• Input:
# # # # # # #

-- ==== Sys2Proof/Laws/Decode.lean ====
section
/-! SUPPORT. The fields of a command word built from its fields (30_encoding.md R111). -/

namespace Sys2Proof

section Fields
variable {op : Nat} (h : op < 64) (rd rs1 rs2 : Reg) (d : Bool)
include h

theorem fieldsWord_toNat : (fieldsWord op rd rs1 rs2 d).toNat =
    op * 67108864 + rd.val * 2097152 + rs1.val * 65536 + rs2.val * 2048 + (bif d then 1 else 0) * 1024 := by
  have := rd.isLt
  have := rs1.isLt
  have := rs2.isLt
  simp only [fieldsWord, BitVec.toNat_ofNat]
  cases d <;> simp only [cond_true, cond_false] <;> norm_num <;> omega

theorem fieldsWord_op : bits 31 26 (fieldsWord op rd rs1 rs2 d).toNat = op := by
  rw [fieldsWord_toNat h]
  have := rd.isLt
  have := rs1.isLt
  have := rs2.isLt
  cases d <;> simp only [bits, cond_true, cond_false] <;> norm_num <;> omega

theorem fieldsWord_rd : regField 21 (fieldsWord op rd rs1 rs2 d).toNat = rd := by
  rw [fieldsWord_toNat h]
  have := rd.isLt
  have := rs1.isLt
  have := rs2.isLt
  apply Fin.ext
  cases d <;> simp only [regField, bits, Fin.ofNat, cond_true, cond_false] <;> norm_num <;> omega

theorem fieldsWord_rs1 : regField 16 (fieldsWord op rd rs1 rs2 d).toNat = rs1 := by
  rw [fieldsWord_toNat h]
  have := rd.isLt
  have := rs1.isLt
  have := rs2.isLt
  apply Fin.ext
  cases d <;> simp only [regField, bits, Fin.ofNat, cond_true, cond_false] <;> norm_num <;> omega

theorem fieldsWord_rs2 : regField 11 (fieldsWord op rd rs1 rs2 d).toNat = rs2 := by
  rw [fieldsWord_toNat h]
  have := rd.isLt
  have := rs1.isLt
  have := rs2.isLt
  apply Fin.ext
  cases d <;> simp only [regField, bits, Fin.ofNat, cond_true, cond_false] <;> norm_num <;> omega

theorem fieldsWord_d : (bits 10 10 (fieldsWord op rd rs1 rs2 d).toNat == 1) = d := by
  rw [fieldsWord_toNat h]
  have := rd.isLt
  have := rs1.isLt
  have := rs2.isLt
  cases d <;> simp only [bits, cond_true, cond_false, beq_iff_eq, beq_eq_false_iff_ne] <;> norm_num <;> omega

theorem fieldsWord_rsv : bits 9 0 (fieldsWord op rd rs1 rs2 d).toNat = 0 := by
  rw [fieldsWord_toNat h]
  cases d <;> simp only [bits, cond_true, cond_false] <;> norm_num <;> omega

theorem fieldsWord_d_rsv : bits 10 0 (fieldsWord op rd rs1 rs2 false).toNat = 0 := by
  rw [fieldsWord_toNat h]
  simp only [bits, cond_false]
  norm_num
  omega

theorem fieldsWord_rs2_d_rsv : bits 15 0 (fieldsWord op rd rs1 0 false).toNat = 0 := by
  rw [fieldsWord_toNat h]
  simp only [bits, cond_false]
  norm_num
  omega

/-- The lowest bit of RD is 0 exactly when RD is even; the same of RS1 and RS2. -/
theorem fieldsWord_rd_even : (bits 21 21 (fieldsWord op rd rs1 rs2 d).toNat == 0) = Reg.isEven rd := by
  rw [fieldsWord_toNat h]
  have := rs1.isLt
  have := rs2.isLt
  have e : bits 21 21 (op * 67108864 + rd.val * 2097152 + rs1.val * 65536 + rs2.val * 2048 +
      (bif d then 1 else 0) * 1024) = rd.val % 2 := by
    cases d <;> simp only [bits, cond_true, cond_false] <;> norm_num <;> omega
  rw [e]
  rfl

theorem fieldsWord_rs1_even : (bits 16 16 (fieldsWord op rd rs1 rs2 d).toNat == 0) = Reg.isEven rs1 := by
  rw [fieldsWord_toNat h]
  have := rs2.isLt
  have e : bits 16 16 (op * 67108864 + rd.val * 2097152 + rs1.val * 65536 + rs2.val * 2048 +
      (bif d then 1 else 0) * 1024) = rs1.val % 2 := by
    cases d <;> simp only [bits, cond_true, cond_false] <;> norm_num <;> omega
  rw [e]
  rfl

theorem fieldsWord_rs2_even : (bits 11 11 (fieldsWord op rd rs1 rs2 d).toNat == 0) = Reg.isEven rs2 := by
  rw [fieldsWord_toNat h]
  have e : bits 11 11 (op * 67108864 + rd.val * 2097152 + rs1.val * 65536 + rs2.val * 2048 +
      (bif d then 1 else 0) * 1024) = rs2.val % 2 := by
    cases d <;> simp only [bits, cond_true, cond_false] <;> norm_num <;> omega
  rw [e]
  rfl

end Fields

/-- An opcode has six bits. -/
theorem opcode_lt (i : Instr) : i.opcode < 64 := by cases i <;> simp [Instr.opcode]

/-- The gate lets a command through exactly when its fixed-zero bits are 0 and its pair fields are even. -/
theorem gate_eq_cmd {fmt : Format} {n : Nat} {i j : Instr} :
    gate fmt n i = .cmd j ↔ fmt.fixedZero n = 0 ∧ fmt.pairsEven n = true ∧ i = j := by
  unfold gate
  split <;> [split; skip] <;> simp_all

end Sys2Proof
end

# # # # # # #

• Action item: The records must each be output verbatim, with nothing left out.

• Output for this exercise:
-- ==== Sys2Proof/Laws/Decode.lean ====
section
/-! SUPPORT. The fields of a command word built from its fields (30_encoding.md R111). -/

namespace Sys2Proof

section Fields
variable {op : Nat} (h : op < 64) (rd rs1 rs2 : Reg) (d : Bool)
include h

theorem fieldsWord_toNat : (fieldsWord op rd rs1 rs2 d).toNat =
    op * 67108864 + rd.val * 2097152 + rs1.val * 65536 + rs2.val * 2048 + (bif d then 1 else 0) * 1024 := by
  have := rd.isLt
  have := rs1.isLt
  have := rs2.isLt
  simp only [fieldsWord, BitVec.toNat_ofNat]
  cases d <;> simp only [cond_true, cond_false] <;> norm_num <;> omega

theorem fieldsWord_op : bits 31 26 (fieldsWord op rd rs1 rs2 d).toNat = op := by
  rw [fieldsWord_toNat h]
  have := rd.isLt
  have := rs1.isLt
  have := rs2.isLt
  cases d <;> simp only [bits, cond_true, cond_false] <;> norm_num <;> omega

theorem fieldsWord_rd : regField 21 (fieldsWord op rd rs1 rs2 d).toNat = rd := by
  rw [fieldsWord_toNat h]
  have := rd.isLt
  have := rs1.isLt
  have := rs2.isLt
  apply Fin.ext
  cases d <;> simp only [regField, bits, Fin.ofNat, cond_true, cond_false] <;> norm_num <;> omega

theorem fieldsWord_rs1 : regField 16 (fieldsWord op rd rs1 rs2 d).toNat = rs1 := by
  rw [fieldsWord_toNat h]
  have := rd.isLt
  have := rs1.isLt
  have := rs2.isLt
  apply Fin.ext
  cases d <;> simp only [regField, bits, Fin.ofNat, cond_true, cond_false] <;> norm_num <;> omega

theorem fieldsWord_rs2 : regField 11 (fieldsWord op rd rs1 rs2 d).toNat = rs2 := by
  rw [fieldsWord_toNat h]
  have := rd.isLt
  have := rs1.isLt
  have := rs2.isLt
  apply Fin.ext
  cases d <;> simp only [regField, bits, Fin.ofNat, cond_true, cond_false] <;> norm_num <;> omega

theorem fieldsWord_d : (bits 10 10 (fieldsWord op rd rs1 rs2 d).toNat == 1) = d := by
  rw [fieldsWord_toNat h]
  have := rd.isLt
  have := rs1.isLt
  have := rs2.isLt
  cases d <;> simp only [bits, cond_true, cond_false, beq_iff_eq, beq_eq_false_iff_ne] <;> norm_num <;> omega

theorem fieldsWord_rsv : bits 9 0 (fieldsWord op rd rs1 rs2 d).toNat = 0 := by
  rw [fieldsWord_toNat h]
  cases d <;> simp only [bits, cond_true, cond_false] <;> norm_num <;> omega

theorem fieldsWord_d_rsv : bits 10 0 (fieldsWord op rd rs1 rs2 false).toNat = 0 := by
  rw [fieldsWord_toNat h]
  simp only [bits, cond_false]
  norm_num
  omega

theorem fieldsWord_rs2_d_rsv : bits 15 0 (fieldsWord op rd rs1 0 false).toNat = 0 := by
  rw [fieldsWord_toNat h]
  simp only [bits, cond_false]
  norm_num
  omega

/-- The lowest bit of RD is 0 exactly when RD is even; the same of RS1 and RS2. -/
theorem fieldsWord_rd_even : (bits 21 21 (fieldsWord op rd rs1 rs2 d).toNat == 0) = Reg.isEven rd := by
  rw [fieldsWord_toNat h]
  have := rs1.isLt
  have := rs2.isLt
  have e : bits 21 21 (op * 67108864 + rd.val * 2097152 + rs1.val * 65536 + rs2.val * 2048 +
      (bif d then 1 else 0) * 1024) = rd.val % 2 := by
    cases d <;> simp only [bits, cond_true, cond_false] <;> norm_num <;> omega
  rw [e]
  rfl

theorem fieldsWord_rs1_even : (bits 16 16 (fieldsWord op rd rs1 rs2 d).toNat == 0) = Reg.isEven rs1 := by
  rw [fieldsWord_toNat h]
  have := rs2.isLt
  have e : bits 16 16 (op * 67108864 + rd.val * 2097152 + rs1.val * 65536 + rs2.val * 2048 +
      (bif d then 1 else 0) * 1024) = rs1.val % 2 := by
    cases d <;> simp only [bits, cond_true, cond_false] <;> norm_num <;> omega
  rw [e]
  rfl

theorem fieldsWord_rs2_even : (bits 11 11 (fieldsWord op rd rs1 rs2 d).toNat == 0) = Reg.isEven rs2 := by
  rw [fieldsWord_toNat h]
  have e : bits 11 11 (op * 67108864 + rd.val * 2097152 + rs1.val * 65536 + rs2.val * 2048 +
      (bif d then 1 else 0) * 1024) = rs2.val % 2 := by
    cases d <;> simp only [bits, cond_true, cond_false] <;> norm_num <;> omega
  rw [e]
  rfl

end Fields

/-- An opcode has six bits. -/
theorem opcode_lt (i : Instr) : i.opcode < 64 := by cases i <;> simp [Instr.opcode]

/-- The gate lets a command through exactly when its fixed-zero bits are 0 and its pair fields are even. -/
theorem gate_eq_cmd {fmt : Format} {n : Nat} {i j : Instr} :
    gate fmt n i = .cmd j ↔ fmt.fixedZero n = 0 ∧ fmt.pairsEven n = true ∧ i = j := by
  unfold gate
  split <;> [split; skip] <;> simp_all

end Sys2Proof
end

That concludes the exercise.